What to work on>
Only the lines from the one containing "runReq 0x0803 t q s fun s =>" through the one containing "Write rules -/" should be printed, exactly as they appear below, with both ends included.
▬▬▬
/-- Pairs that a trip turns off besides its own (R259). -/
def State.tripScope (s : State) (pair : Nat) : List Nat :=
  let i := 128 + pair
  match s.rd P.GpTripScope i with
  | 1 => (List.range 12).filter fun n => n != pair && s.rd P.ModLoadGroup (128 + n) == s.rd P.ModLoadGroup i
  | 2 => (List.range 12).filter (· ≠ pair)
  | _ => []

/-- Both outputs of a pair go off at once, through the output-enable stage (R259, R263, R264): code 4 with the present modulation clock. A
turn-on already sent for that clock or a later one is suppressed (R260). -/
def State.gpOff (s : State) (n : Nat) : State :=
  let c := s.lineNs / 10
  let g := s.gp n
  (s.setGp n { g with edges := g.edges.filter fun e => decide (e.1 < c) || (e.2.2 != 1 && e.2.2 != 3) }).frame .edges (128 + n)
    (leBytes 8 c ++ leBytes 1 0 ++ leBytes 1 4)

/-- An active filtered trip level trips where it is enabled (R258 to R260). Answers true where a trip latches. -/
def State.tripLatch (s : State) (pair input edge : Nat) : Bool × State :=
  let i := 128 + pair
  if bitOf (s.rd P.GpTripEnable i) input && !bitOf (s.rd P.GpTripState i) (2 + input) then
    let sc := s.tripScope pair
    let s := (s.wrBit P.GpTripState i (2 + input) true).wr P.GpTripTime i edge
    let s := s.setGp pair { s.gp pair with endLv := 2 }
    let s := sc.foldl (fun s n => (s.wrBit P.GpTripState (128 + n) 4 true).setGp n
      { s.gp n with endLv := 2, offBy := pair :: (s.gp n).offBy.erase pair }) s
    let s := (pair :: sc).foldl State.gpOff s
    (true, s.raise E.gateTrip i (leBytes 4 pair ++ leBytes 4 input ++ leBytes 10 edge ++ leBytes 1 sc.length ++
      (sc.map (leBytes 4)).flatten))
  else (false, s)

/-- TRIP_CLEAR (R261). -/
def execTripClear (t : Nat) (q : Req) (s : State) : Res :=
  runReq 0x0802 t q s fun s =>
    let ps := bitList 12 (fld q.body 0 2)
    let still (n : Nat) : Bool := (List.range 2).any fun k =>
      bitOf (s.rd P.GpTripEnable (128 + n)) k && (bitOf (s.rd P.GpTripState (128 + n)) k ||
        decide (((s.time.tick : Int) - (s.gp n).inact.getD k 0 : Int) < (s.rf P.GpTripFilter (128 + n)).ceil))
    guarded [(decide (4096 ≤ fld q.body 0 2), ⟨0x0304, 0, 0, 0⟩), (ps.any still, ⟨0x022B, 0, 0, 0⟩)] <|
      -- AWAITLOAD for every named pair, a latch or not (DEDUCED, notes/assumptions/96.md)
      let s1 := ps.foldl (fun s n =>
        let i := 128 + n
        let s := s.wr P.GpTripState i ((s.rd P.GpTripState i).land 0x13 + 32)
        let s := s.setGp n { s.gp n with clear := s.time.tick, endLv := 2 }
        (List.range 12).foldl (fun s m =>
          let g := s.gp m
          if g.offBy.contains n then
            let l := g.offBy.erase n
            (s.setGp m { g with offBy := l }).wrBit P.GpTripState (128 + m) 4 (decide (l ≠ []))
          else s) s) s
      .ok 0 [] s1

/-! ### Microstep tables (R271 to R273) -/

/-- One entry as an integer rounded from a rational in units of 32,767. -/
def mstPair (a b : Rat) : List Byte := leBytes 2 (uNat 16 (roundHE (32767 * a))) ++ leBytes 2 (uNat 16 (roundHE (32767 * b)))

/-- Entry `i` of table 0. -/
def mstFixed (i : Nat) : List Byte := mstPair (cosTurn (mkRat i 1024)) (sinTurn (mkRat i 1024))

/-- The entry bytes of a table; tables 1 to 31 hold zeros after reset (notes/assumptions/21.md). -/
def State.mstEntry (s : State) (tab i : Nat) : Int × Int :=
  let b := if tab = 0 then mstFixed i else slice (tabGet s.mod.mst [] tab) (4 * i) 4
  (fldI b 0 2, fldI b 2 2)

/-- All 4,096 entry bytes. -/
def State.mstBytes (s : State) (tab : Nat) : List Byte :=
  if tab = 0 then (List.range 1024).flatMap mstFixed else padTo 4096 (tabGet s.mod.mst [] tab)

/-- An enabled axis selects the table. -/
def State.mstInUse (s : State) (tab : Nat) : Bool :=
  (List.range 128).any fun a => s.axisOn a && s.rd P.ModStepTable a == tab

/-- A block of Table 9.7 is valid. -/
def mstValid (b : List Byte) : Bool :=
  fld b 0 2 == 1 && fld b 2 2 == 1024 && fld b 4 12 == 0 && (List.range 2048).all fun i => fld b (16 + 2 * i) 2 != 0x8000

/-- MICROSTEP_LOAD. Table 0 lies outside the instance range of the opcode (Table 13.6, R511): 0x0302. -/
def execMicrostepLoad (t : Nat) (q : Req) (s : State) : Res :=
  runReq 0x0803 t q s fun s =>
    if q.body.length ≠ 4112 then .no ⟨0x0303, 0, 0, 0⟩ else
    guarded [(!mstValid q.body, ⟨0x0327, 0, 0, 0⟩), (s.mstInUse q.inst, ⟨0x0227, 0, 0, 0⟩)]
      (.ok 0 [] (s.setMod { s.mod with mst := tabSet s.mod.mst [] q.inst (slice q.body 16 4096) }))

/-- The wave of a shape block, 1,024 values: the cosine with its third and fifth harmonics (R272). -/
def mstWave (b : List Byte) : List Rat :=
  let k (o : Nat) : Rat := f32ToRat (fld b o 4)
  (List.range 1024).map fun i =>
    let x : Rat := mkRat (i % 1024) 1024
    cosTurn x + k 0 * cosTurn (3 * x + k 4 / 360) + k 8 * cosTurn (5 * x + k 12 / 360)

/-- MICROSTEP_SHAPE. -/
def execMicrostepShape (t : Nat) (q : Req) (s : State) : Res :=
  runReq 0x0804 t q s fun s =>
    let k (o : Nat) : Rat := f32ToRat (fld q.body o 4)
    let okF (o : Nat) (lo hi : Rat) : Bool := f32Finite (fld q.body o 4) && decide (lo ≤ k o ∧ k o ≤ hi)
    guarded [(!(okF 0 (-3 / 10) (3 / 10) && okF 4 0 360 && okF 8 (-3 / 10) (3 / 10) && okF 12 0 360), ⟨0x0304, 0, 0, 0⟩),
        (s.mstInUse q.inst, ⟨0x0227, 0, 0, 0⟩)] <|
      let vals := mstWave q.body
      let big := vals.foldl (fun m x => max m (absR x)) 0
      let ent := (List.range 1024).flatMap fun i => mstPair (vals.getD i 0 / big) (vals.getD ((i + 768) % 1024) 0 / big)
      .ok 0 [] (s.setMod { s.mod with mst := tabSet s.mod.mst [] q.inst ent })

/-- MICROSTEP_READ. -/
def execMicrostepRead (t : Nat) (q : Req) (s : State) : Res :=
  runReq 0x0805 t q s fun s =>
    .ok 0 (leBytes 2 1 ++ leBytes 2 1024 ++ List.replicate 12 0 ++ s.mstBytes q.inst) s

/-! ### Write rules -/

/-- Parameters whose range is stated in steps are converted to the nearest step (R14); filter times are rounded up (R258, R337). -/
def stepValue (idx v : Nat) : Nat :=
  if idx = P.ModDeadTime then ratToF32 (25 / 2 * roundHE (f32ToRat v / (25 / 2)))
  else if idx = P.GpTripFilter ∨ idx = P.LiFilter then ratToF32 (10 * (f32ToRat v / 10).ceil) else v

/-- Refusals of a write to a modulation parameter (R246, R248, R252, R253, R257, R267, R276), against the active and the shadow value of what it
goes with. R248 holds for the values as stored. -/
def State.modWriteBad (s : State) (idx i v : Nat) : List (Bool × Rsn) :=
  let ty (bad : Nat → Bool) := (s.copies P.LoopMotorType i).any bad
  [(decide (idx = P.ModMethod) && (((v == 1 || v == 2) && ty (· != 1)) || (v == 3 && ty (fun y => y != 2 && y != 3))), ⟨0x0326, 0, 0, 0⟩),
   (decide (idx = P.ModMinPulse ∨ idx = P.ModDeadTime) && s.breaks idx i (stepValue idx v) [P.ModMinPulse, P.ModDeadTime]
      (fun f => decide (f32ToRat (f P.ModMinPulse) < 2 * f32ToRat (f P.ModDeadTime) + 100)), ⟨0x0326, 0, 0, 0⟩),
   (decide (idx = P.ModPhaseSwap ∧ v ≠ 0) && ty (fun y => y == 2 || y == 3), ⟨0x0326, 0, 0, 0⟩),
   (decide (idx = P.ModInvert ∧ v % 4 ≠ 0) && ty (· == 1), ⟨0x0326, 0, 0, 0⟩),
   (loadSet.contains idx && s.modLocked i, ⟨0x0210, 0, 0, 0⟩),
   (decide (idx = P.ModLoadGroup ∧ 128 ≤ i) && s.rd P.GpMode i != 0, ⟨0x022C, 0, 0, 0⟩),
   (decide (idx = P.ModLoadGroup ∧ i < 128) && s.axisOn i, ⟨0x0217, 0, 0, 0⟩)]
▬▬▬
Output of the task>
  runReq 0x0803 t q s fun s =>
    if q.body.length ≠ 4112 then .no ⟨0x0303, 0, 0, 0⟩ else
    guarded [(!mstValid q.body, ⟨0x0327, 0, 0, 0⟩), (s.mstInUse q.inst, ⟨0x0227, 0, 0, 0⟩)]
      (.ok 0 [] (s.setMod { s.mod with mst := tabSet s.mod.mst [] q.inst (slice q.body 16 4096) }))

/-- The wave of a shape block, 1,024 values: the cosine with its third and fifth harmonics (R272). -/
def mstWave (b : List Byte) : List Rat :=
  let k (o : Nat) : Rat := f32ToRat (fld b o 4)
  (List.range 1024).map fun i =>
    let x : Rat := mkRat (i % 1024) 1024
    cosTurn x + k 0 * cosTurn (3 * x + k 4 / 360) + k 8 * cosTurn (5 * x + k 12 / 360)

/-- MICROSTEP_SHAPE. -/
def execMicrostepShape (t : Nat) (q : Req) (s : State) : Res :=
  runReq 0x0804 t q s fun s =>
    let k (o : Nat) : Rat := f32ToRat (fld q.body o 4)
    let okF (o : Nat) (lo hi : Rat) : Bool := f32Finite (fld q.body o 4) && decide (lo ≤ k o ∧ k o ≤ hi)
    guarded [(!(okF 0 (-3 / 10) (3 / 10) && okF 4 0 360 && okF 8 (-3 / 10) (3 / 10) && okF 12 0 360), ⟨0x0304, 0, 0, 0⟩),
        (s.mstInUse q.inst, ⟨0x0227, 0, 0, 0⟩)] <|
      let vals := mstWave q.body
      let big := vals.foldl (fun m x => max m (absR x)) 0
      let ent := (List.range 1024).flatMap fun i => mstPair (vals.getD i 0 / big) (vals.getD ((i + 768) % 1024) 0 / big)
      .ok 0 [] (s.setMod { s.mod with mst := tabSet s.mod.mst [] q.inst ent })

/-- MICROSTEP_READ. -/
def execMicrostepRead (t : Nat) (q : Req) (s : State) : Res :=
  runReq 0x0805 t q s fun s =>
    .ok 0 (leBytes 2 1 ++ leBytes 2 1024 ++ List.replicate 12 0 ++ s.mstBytes q.inst) s

/-! ### Write rules -/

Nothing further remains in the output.